Items from a data source
============================================================

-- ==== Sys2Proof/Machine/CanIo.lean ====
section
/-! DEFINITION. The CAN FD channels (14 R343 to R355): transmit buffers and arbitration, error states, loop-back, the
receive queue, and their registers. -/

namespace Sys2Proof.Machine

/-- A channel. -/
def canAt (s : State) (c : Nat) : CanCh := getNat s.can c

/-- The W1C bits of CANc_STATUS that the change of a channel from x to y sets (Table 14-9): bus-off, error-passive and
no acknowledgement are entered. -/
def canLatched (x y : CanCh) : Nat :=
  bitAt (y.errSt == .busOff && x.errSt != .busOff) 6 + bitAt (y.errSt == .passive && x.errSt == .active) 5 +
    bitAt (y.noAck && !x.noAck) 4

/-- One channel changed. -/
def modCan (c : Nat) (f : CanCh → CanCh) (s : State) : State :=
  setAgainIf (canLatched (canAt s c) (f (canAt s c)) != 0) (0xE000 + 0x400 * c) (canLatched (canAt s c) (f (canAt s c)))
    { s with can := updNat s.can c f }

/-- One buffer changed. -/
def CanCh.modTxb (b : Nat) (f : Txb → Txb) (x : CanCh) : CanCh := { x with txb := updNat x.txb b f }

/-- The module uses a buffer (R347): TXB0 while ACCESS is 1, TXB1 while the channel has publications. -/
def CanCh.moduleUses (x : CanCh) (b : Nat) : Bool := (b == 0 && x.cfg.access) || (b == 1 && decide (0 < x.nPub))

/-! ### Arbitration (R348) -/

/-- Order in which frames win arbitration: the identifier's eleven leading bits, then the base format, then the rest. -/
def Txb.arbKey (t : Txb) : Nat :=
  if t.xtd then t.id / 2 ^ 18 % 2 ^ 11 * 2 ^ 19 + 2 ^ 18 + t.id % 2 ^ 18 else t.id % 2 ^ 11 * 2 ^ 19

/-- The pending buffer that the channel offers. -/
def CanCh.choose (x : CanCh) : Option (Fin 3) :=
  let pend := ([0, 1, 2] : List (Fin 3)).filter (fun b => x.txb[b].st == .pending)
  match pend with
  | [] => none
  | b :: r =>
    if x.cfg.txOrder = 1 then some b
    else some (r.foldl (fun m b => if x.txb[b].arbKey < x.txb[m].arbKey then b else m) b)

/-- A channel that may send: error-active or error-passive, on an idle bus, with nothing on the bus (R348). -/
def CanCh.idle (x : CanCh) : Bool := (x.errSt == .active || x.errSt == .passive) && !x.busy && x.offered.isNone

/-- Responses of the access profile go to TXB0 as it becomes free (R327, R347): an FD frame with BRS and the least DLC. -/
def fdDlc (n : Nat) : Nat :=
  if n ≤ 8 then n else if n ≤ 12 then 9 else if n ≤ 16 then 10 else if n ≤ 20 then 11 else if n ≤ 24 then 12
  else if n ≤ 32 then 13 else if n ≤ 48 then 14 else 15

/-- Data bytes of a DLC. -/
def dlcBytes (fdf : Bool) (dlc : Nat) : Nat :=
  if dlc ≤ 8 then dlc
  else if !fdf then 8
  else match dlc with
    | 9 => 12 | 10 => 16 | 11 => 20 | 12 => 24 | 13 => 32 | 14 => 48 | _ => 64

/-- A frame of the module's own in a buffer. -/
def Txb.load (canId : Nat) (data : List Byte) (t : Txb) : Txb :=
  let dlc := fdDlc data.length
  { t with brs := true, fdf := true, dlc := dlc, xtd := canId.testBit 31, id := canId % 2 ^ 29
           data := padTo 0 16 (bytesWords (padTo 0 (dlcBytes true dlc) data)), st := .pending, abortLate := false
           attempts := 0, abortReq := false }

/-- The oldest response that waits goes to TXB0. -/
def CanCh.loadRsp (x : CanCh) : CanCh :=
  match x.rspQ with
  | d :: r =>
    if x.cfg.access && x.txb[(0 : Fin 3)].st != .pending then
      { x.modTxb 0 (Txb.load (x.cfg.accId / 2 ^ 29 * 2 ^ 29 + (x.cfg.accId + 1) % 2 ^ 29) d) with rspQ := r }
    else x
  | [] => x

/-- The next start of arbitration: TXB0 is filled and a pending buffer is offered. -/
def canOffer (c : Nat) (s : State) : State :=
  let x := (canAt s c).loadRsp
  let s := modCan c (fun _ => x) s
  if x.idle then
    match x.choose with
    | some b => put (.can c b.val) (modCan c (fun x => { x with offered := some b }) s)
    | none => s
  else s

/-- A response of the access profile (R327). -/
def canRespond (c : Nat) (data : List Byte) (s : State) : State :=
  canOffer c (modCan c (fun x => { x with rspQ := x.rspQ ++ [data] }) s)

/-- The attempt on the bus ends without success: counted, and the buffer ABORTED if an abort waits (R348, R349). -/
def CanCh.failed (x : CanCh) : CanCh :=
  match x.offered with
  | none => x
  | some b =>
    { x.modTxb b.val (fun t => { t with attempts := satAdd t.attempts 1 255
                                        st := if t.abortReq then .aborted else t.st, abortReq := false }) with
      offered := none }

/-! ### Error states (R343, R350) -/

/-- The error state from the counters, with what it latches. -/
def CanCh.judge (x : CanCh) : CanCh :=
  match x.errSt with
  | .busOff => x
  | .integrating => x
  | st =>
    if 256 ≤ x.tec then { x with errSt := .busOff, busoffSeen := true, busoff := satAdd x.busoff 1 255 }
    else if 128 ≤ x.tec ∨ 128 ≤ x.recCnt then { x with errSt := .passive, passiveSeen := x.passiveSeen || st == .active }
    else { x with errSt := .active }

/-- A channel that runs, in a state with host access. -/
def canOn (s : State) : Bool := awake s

============================================================

### Work request
Once you reach the line that contains "else if 128", print it and every line after it exactly as written, stopping at the last line of the records and adding nothing.

### Solution for this problem
    else if 128 ≤ x.tec ∨ 128 ≤ x.recCnt then { x with errSt := .passive, passiveSeen := x.passiveSeen || st == .active }
    else { x with errSt := .active }

/-- A channel that runs, in a state with host access. -/
def canOn (s : State) : Bool := awake s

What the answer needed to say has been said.